■ Problem to solve: In the data below, find the line containing "engineA : Engine", then set down that line and every later line up to and including the line containing "def strapsAssumed : Straps", exactly.

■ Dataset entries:
________________

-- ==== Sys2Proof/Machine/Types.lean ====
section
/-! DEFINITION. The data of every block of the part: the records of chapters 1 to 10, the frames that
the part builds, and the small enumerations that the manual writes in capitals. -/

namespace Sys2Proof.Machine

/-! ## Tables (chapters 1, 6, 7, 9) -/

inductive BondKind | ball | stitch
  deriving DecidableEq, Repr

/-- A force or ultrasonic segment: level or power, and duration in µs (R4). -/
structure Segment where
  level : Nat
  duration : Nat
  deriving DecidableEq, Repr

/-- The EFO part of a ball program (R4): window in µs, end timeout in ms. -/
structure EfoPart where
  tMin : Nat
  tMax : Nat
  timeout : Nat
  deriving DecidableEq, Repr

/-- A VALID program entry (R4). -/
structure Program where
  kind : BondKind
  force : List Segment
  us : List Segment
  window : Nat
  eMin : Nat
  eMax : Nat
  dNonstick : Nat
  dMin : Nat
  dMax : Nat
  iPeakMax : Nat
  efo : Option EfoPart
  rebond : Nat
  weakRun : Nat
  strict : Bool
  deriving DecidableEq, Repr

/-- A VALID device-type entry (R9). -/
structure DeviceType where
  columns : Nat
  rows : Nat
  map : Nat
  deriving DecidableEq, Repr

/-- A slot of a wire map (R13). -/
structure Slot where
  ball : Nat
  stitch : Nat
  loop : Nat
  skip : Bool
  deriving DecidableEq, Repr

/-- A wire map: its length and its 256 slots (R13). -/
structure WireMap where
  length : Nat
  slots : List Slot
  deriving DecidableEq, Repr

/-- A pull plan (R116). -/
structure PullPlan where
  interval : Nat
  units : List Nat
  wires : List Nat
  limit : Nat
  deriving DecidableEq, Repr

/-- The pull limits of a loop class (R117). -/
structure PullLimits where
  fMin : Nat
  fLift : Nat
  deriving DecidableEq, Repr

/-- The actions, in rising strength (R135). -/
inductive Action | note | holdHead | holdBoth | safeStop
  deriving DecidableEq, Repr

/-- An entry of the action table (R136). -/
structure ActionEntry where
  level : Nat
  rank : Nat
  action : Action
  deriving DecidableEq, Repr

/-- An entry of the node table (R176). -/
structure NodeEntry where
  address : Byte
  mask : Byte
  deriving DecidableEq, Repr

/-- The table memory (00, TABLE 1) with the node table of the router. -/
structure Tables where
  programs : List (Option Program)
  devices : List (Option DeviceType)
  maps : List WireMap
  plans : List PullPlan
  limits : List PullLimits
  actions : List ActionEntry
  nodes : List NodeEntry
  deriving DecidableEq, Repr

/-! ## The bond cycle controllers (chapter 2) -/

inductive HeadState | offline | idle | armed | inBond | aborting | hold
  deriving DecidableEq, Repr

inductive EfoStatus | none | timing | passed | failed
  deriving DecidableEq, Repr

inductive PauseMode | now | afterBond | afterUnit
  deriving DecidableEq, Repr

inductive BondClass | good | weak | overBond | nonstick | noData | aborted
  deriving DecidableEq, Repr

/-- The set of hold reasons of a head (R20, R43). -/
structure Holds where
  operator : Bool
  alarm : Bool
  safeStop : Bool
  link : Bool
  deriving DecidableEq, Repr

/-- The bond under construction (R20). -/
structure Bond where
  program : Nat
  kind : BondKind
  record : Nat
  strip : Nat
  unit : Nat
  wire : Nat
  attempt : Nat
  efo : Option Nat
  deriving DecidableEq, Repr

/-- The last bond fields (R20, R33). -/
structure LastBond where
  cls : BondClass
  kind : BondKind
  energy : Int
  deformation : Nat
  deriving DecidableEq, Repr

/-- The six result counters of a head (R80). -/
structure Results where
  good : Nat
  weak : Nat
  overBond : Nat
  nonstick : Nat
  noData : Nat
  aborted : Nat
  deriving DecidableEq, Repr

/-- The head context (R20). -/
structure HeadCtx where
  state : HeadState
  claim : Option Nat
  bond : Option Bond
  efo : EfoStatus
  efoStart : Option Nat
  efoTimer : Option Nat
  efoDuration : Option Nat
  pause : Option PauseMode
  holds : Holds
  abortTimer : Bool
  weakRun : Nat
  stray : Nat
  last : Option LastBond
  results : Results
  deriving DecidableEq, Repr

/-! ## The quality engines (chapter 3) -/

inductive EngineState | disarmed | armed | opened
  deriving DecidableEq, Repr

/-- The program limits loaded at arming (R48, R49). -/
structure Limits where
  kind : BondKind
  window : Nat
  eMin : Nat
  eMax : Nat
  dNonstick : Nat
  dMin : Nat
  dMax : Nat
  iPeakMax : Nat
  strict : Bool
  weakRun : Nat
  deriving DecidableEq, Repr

________________

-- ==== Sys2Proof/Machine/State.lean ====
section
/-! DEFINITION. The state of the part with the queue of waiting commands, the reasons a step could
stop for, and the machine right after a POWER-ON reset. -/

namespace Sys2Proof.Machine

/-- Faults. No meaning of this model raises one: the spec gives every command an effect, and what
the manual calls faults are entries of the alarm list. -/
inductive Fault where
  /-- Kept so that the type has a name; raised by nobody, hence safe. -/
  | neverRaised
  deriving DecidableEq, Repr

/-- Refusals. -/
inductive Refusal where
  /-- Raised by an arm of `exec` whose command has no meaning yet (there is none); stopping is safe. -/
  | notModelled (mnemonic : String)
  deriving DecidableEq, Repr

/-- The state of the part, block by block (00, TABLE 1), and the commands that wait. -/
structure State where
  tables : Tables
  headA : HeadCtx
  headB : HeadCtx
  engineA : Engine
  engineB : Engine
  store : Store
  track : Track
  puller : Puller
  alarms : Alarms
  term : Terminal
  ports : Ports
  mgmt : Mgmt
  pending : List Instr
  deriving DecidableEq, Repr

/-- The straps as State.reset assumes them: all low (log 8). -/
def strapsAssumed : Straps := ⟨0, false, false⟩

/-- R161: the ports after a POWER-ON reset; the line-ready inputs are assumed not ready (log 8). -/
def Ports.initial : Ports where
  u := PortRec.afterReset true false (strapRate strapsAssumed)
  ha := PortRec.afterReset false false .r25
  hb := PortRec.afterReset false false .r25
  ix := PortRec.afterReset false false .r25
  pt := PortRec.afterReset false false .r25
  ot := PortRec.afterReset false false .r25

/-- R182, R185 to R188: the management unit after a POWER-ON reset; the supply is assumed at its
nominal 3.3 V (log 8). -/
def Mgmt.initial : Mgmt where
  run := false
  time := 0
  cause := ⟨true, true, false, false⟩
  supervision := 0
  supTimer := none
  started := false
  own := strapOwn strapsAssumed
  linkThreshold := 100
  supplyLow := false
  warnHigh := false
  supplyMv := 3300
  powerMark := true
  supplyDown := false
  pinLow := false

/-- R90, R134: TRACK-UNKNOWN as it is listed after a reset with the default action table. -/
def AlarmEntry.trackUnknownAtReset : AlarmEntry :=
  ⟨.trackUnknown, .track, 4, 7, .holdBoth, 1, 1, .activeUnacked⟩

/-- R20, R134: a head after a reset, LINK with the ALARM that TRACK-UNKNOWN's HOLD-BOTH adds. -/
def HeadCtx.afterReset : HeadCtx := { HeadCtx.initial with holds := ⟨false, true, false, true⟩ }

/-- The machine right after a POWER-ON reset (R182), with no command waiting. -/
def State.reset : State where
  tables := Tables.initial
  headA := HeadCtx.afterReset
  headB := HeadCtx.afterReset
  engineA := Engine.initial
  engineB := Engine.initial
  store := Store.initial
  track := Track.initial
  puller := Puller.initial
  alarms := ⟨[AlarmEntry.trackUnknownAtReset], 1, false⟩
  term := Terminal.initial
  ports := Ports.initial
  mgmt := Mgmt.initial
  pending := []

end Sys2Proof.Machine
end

________________

■ Output of the task:
  engineA : Engine
  engineB : Engine
  store : Store
  track : Track
  puller : Puller
  alarms : Alarms
  term : Terminal
  ports : Ports
  mgmt : Mgmt
  pending : List Instr
  deriving DecidableEq, Repr

/-- The straps as State.reset assumes them: all low (log 8). -/
def strapsAssumed : Straps := ⟨0, false, false⟩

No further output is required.